HOW TO COMPLETE THIS TASK:
Return the run of lines below that opens with the line containing "if s.get (BZL_DIR.dir_kind" and closes with the line containing "s.flag (BZL_SEC_CFG.en d", keeping each one exact.

Dataset items:
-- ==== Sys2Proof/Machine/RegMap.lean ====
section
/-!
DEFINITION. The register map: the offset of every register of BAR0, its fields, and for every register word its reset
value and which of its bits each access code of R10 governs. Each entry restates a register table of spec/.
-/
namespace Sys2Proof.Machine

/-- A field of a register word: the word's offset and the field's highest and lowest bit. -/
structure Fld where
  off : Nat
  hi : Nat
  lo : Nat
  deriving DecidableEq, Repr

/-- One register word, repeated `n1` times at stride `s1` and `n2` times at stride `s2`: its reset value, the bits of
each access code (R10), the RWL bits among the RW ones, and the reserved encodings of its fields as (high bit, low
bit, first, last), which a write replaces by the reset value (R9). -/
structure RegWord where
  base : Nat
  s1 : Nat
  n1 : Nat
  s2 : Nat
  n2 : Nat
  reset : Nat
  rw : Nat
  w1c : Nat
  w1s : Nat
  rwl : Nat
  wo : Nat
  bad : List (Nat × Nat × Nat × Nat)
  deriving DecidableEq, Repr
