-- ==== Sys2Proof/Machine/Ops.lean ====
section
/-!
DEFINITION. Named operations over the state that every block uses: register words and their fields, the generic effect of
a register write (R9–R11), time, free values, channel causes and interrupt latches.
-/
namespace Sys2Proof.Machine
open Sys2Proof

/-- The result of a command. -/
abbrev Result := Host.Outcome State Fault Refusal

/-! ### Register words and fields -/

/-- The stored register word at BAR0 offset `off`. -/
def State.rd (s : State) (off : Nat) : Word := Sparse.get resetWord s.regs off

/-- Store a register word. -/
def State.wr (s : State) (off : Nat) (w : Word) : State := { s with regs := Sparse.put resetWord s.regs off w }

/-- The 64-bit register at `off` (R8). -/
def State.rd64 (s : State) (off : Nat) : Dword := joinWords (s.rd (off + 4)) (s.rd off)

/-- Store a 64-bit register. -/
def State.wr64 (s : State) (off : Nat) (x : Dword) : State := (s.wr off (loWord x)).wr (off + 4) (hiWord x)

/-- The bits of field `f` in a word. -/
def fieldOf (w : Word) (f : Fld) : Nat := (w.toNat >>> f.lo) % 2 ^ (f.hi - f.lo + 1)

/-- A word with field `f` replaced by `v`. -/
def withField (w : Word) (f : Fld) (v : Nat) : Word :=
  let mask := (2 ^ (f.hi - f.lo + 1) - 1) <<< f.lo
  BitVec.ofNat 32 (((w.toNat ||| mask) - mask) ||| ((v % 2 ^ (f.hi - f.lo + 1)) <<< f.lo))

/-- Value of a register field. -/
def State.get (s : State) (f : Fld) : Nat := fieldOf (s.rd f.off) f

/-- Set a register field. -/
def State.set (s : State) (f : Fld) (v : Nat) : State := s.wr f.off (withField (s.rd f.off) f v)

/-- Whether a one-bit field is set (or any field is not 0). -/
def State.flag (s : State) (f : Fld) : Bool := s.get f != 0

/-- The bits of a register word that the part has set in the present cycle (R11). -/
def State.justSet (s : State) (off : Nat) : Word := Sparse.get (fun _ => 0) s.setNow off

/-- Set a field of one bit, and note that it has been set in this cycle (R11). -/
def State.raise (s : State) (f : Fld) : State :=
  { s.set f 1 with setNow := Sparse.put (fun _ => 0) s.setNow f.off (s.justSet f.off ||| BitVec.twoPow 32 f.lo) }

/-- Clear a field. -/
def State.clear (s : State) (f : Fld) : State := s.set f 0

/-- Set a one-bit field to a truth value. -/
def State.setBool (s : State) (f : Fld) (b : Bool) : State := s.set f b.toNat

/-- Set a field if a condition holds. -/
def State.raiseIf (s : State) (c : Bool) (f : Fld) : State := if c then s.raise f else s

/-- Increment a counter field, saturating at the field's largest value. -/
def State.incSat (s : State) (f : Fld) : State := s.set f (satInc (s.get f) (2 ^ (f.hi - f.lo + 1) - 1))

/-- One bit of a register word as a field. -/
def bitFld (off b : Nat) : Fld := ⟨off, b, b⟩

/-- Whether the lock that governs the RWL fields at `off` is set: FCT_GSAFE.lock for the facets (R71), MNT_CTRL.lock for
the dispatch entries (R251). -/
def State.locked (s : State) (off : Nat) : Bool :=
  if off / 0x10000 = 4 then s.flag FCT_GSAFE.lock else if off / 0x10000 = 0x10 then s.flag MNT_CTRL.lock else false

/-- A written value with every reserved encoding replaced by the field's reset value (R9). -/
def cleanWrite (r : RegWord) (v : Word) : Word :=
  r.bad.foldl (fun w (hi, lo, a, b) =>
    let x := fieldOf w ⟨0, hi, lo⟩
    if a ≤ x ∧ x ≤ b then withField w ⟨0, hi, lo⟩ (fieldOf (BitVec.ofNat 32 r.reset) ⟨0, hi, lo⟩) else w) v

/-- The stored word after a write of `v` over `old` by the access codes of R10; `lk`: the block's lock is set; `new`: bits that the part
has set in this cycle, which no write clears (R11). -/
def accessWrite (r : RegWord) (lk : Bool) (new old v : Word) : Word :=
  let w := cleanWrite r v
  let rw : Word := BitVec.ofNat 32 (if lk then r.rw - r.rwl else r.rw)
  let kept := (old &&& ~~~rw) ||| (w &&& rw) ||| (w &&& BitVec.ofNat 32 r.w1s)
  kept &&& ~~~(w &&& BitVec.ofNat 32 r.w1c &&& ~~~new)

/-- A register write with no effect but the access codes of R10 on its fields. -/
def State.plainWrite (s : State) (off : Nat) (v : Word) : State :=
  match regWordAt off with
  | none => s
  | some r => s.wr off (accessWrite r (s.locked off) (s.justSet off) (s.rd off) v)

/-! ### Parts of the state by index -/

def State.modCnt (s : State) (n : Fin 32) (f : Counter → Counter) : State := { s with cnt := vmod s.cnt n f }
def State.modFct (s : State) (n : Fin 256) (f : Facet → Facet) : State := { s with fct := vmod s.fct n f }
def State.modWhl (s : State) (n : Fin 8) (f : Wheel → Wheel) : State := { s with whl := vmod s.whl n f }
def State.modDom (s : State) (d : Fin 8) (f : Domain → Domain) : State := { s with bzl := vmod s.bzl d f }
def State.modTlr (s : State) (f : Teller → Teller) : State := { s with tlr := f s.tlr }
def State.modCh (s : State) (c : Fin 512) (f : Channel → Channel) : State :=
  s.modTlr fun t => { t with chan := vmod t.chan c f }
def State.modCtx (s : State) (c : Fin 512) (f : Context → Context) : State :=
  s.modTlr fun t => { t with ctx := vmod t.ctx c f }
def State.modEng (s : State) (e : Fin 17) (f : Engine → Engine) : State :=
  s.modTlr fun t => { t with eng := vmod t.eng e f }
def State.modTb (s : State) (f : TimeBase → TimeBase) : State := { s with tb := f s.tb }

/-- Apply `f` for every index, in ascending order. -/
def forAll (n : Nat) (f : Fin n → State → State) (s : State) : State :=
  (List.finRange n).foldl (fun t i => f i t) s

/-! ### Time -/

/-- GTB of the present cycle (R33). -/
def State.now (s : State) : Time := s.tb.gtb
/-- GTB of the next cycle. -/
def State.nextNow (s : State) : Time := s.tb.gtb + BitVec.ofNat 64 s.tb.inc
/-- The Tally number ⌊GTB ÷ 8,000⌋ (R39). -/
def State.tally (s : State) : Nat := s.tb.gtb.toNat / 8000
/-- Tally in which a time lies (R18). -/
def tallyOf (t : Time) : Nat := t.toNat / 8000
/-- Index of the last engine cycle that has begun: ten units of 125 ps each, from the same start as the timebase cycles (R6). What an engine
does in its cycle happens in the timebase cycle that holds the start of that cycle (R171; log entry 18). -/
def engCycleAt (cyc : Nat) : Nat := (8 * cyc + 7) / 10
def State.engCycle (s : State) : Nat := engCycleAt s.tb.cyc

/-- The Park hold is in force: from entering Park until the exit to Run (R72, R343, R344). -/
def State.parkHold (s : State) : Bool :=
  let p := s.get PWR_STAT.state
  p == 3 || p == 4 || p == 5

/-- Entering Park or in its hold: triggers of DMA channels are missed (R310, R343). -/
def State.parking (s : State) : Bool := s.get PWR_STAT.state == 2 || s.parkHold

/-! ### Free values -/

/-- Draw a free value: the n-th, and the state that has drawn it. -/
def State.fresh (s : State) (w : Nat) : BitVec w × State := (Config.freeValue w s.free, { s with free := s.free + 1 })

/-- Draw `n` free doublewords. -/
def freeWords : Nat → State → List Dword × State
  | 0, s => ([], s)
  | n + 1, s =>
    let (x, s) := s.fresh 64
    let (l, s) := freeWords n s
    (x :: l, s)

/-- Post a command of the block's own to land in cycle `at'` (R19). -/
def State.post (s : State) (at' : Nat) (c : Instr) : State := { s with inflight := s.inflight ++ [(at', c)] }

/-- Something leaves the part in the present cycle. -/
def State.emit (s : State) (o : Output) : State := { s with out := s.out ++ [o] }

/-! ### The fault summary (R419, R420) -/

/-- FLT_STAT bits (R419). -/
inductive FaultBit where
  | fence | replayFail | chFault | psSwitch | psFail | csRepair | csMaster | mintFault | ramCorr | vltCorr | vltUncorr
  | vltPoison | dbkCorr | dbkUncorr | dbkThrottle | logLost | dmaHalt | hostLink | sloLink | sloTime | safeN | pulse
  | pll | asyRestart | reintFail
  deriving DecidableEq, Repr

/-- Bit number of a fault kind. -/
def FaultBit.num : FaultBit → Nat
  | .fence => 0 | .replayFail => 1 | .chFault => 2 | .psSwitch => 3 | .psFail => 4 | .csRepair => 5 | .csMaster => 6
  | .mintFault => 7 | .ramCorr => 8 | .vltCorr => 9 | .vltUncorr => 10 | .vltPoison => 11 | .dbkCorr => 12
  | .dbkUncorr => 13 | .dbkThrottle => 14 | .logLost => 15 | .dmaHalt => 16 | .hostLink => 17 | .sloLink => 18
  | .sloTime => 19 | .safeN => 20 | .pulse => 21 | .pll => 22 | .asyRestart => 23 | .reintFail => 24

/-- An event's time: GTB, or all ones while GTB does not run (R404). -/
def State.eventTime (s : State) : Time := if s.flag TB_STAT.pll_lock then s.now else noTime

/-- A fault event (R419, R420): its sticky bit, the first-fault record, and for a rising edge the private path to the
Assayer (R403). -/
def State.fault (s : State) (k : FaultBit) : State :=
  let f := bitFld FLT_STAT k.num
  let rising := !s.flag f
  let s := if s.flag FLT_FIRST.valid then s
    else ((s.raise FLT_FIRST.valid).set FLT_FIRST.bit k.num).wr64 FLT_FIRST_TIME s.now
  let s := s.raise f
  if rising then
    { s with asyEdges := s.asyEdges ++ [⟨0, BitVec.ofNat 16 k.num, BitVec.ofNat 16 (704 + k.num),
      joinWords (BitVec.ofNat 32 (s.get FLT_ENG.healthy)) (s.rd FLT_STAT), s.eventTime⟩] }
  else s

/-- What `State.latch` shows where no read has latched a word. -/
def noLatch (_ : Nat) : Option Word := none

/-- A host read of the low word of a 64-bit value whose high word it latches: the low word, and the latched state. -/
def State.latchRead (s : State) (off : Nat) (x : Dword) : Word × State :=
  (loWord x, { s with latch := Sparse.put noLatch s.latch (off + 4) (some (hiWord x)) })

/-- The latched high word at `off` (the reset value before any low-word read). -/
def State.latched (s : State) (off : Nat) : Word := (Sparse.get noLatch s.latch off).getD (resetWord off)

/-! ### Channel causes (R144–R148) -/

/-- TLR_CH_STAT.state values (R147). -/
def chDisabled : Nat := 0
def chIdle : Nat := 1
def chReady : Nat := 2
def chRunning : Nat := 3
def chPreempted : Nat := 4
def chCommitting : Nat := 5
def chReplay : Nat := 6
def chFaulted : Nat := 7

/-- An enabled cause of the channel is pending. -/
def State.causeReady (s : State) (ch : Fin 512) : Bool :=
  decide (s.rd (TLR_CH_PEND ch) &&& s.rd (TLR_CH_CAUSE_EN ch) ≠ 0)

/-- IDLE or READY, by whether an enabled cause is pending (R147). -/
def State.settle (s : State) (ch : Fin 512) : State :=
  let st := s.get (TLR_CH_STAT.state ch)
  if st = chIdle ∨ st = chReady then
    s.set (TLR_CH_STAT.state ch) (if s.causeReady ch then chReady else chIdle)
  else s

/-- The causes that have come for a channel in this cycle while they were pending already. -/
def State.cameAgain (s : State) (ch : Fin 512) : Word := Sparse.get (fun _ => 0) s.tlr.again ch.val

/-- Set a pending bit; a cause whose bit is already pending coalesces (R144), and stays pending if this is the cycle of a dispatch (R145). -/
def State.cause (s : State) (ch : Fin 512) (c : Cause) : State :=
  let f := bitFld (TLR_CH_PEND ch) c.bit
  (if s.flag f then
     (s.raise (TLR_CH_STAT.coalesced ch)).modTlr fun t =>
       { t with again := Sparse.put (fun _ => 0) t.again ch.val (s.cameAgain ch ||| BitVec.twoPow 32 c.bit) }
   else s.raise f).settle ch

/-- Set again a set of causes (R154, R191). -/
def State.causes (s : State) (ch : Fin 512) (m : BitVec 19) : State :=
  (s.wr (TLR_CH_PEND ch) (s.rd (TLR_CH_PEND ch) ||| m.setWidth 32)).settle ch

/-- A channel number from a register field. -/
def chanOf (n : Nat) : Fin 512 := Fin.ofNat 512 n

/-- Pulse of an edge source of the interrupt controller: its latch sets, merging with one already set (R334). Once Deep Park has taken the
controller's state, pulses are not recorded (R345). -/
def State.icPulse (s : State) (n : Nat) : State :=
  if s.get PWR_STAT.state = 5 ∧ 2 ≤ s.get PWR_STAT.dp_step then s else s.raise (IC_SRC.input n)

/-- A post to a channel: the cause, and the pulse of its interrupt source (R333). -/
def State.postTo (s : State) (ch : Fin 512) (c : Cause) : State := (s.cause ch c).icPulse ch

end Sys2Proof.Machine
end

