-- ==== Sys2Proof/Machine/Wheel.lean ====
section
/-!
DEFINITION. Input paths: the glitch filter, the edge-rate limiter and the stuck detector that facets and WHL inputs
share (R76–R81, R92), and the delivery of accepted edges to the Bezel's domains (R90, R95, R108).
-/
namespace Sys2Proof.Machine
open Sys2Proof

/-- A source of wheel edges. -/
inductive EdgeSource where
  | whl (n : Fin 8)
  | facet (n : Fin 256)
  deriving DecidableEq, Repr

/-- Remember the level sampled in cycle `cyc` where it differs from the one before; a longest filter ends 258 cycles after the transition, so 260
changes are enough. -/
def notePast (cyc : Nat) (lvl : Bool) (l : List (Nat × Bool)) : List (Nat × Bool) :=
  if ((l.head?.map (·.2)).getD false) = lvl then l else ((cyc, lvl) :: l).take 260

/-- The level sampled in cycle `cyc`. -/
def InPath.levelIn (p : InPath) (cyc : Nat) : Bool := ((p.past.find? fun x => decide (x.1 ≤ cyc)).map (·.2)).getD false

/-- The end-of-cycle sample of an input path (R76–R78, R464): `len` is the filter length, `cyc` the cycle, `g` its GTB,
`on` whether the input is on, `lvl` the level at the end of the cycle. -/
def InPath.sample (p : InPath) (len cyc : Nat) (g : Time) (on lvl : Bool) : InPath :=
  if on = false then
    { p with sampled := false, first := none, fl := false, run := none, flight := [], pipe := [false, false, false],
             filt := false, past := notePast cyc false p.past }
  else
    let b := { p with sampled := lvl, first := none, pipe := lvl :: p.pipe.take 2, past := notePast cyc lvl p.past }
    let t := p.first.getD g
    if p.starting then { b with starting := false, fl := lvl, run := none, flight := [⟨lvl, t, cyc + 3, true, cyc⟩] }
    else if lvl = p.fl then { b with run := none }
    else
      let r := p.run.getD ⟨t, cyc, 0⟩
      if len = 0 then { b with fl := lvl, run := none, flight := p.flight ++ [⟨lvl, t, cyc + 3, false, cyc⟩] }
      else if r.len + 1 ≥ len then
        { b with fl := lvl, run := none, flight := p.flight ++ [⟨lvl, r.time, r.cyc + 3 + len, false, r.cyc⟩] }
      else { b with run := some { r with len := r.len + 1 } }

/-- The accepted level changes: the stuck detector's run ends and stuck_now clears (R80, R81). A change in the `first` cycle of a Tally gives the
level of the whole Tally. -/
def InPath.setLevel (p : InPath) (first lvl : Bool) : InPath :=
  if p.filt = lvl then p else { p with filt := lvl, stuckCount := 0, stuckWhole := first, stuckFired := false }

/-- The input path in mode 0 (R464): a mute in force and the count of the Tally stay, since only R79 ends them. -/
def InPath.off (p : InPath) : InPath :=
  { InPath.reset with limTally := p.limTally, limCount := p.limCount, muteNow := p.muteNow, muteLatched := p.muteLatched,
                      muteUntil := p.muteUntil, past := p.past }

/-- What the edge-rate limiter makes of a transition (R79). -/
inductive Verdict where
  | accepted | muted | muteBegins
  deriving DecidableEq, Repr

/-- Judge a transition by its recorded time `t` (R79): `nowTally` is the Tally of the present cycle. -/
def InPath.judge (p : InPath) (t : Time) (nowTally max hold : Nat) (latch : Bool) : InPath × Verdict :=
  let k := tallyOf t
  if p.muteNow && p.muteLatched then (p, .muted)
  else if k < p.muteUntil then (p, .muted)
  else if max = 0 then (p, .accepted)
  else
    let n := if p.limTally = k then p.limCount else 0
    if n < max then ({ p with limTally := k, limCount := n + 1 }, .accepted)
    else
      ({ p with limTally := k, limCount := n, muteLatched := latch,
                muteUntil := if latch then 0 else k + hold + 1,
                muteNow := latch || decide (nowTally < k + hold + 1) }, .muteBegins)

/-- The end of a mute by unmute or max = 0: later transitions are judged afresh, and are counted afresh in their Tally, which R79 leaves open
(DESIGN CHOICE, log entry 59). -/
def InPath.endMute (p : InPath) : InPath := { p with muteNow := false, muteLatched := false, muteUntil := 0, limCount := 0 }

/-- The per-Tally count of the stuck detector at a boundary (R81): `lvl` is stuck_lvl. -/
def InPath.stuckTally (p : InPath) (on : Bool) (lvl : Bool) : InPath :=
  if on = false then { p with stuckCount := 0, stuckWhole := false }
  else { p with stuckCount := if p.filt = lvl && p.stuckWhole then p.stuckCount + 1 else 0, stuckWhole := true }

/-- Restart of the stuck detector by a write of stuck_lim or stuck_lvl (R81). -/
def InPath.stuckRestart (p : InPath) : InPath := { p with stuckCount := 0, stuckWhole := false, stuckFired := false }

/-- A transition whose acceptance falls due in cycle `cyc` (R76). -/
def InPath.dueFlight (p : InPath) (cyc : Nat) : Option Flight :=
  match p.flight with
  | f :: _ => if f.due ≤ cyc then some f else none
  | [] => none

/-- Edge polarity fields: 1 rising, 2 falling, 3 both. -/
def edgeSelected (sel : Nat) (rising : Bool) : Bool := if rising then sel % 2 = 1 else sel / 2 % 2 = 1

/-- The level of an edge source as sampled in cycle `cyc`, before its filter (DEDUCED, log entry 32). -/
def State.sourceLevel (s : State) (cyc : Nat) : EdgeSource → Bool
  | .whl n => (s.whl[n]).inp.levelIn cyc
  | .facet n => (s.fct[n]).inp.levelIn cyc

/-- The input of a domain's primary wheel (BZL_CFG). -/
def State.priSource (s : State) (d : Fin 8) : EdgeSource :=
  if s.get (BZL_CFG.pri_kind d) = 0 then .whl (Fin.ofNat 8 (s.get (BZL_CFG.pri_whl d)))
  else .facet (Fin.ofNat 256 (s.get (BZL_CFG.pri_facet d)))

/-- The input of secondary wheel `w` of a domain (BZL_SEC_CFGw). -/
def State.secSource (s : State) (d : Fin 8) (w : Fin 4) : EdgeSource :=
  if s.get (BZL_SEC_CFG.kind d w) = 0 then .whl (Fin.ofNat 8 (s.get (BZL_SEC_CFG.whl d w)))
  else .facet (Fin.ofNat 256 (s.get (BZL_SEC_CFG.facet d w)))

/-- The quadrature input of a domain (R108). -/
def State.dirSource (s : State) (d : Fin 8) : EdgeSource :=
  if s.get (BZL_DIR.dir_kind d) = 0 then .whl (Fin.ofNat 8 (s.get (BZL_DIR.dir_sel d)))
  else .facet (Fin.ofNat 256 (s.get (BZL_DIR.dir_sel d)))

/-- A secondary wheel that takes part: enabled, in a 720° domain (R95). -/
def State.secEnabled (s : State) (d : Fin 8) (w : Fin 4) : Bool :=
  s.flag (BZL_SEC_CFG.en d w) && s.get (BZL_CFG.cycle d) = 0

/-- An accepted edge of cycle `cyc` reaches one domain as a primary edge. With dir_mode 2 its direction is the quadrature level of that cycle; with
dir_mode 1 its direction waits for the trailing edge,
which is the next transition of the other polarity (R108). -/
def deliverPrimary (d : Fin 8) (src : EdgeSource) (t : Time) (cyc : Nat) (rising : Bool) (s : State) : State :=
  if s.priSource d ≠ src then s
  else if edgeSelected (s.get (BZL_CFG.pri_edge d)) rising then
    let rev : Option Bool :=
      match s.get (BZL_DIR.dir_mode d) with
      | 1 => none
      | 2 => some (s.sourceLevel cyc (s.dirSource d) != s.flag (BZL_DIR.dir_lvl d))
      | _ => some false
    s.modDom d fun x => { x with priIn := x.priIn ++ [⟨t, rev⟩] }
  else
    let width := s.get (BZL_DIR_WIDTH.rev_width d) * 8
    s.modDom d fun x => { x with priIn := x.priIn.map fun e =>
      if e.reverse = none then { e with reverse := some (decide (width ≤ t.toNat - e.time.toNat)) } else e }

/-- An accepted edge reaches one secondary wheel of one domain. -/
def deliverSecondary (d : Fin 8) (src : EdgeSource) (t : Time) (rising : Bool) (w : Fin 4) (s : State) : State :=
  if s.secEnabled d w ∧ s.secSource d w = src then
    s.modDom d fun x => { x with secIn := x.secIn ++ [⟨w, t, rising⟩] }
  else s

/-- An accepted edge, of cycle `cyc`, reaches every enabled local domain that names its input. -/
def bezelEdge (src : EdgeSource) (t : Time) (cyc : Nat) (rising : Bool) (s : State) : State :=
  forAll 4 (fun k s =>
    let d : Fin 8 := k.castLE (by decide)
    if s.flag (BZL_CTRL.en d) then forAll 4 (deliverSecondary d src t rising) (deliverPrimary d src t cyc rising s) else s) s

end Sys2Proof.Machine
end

SOLUTION TO THIS PROBLEM:
  if s.get (BZL_DIR.dir_kind d) = 0 then .whl (Fin.ofNat 8 (s.get (BZL_DIR.dir_sel d)))
  else .facet (Fin.ofNat 256 (s.get (BZL_DIR.dir_sel d)))

/-- A secondary wheel that takes part: enabled, in a 720° domain (R95). -/
def State.secEnabled (s : State) (d : Fin 8) (w : Fin 4) : Bool :=
  s.flag (BZL_SEC_CFG.en d w) && s.get (BZL_CFG.cycle d) = 0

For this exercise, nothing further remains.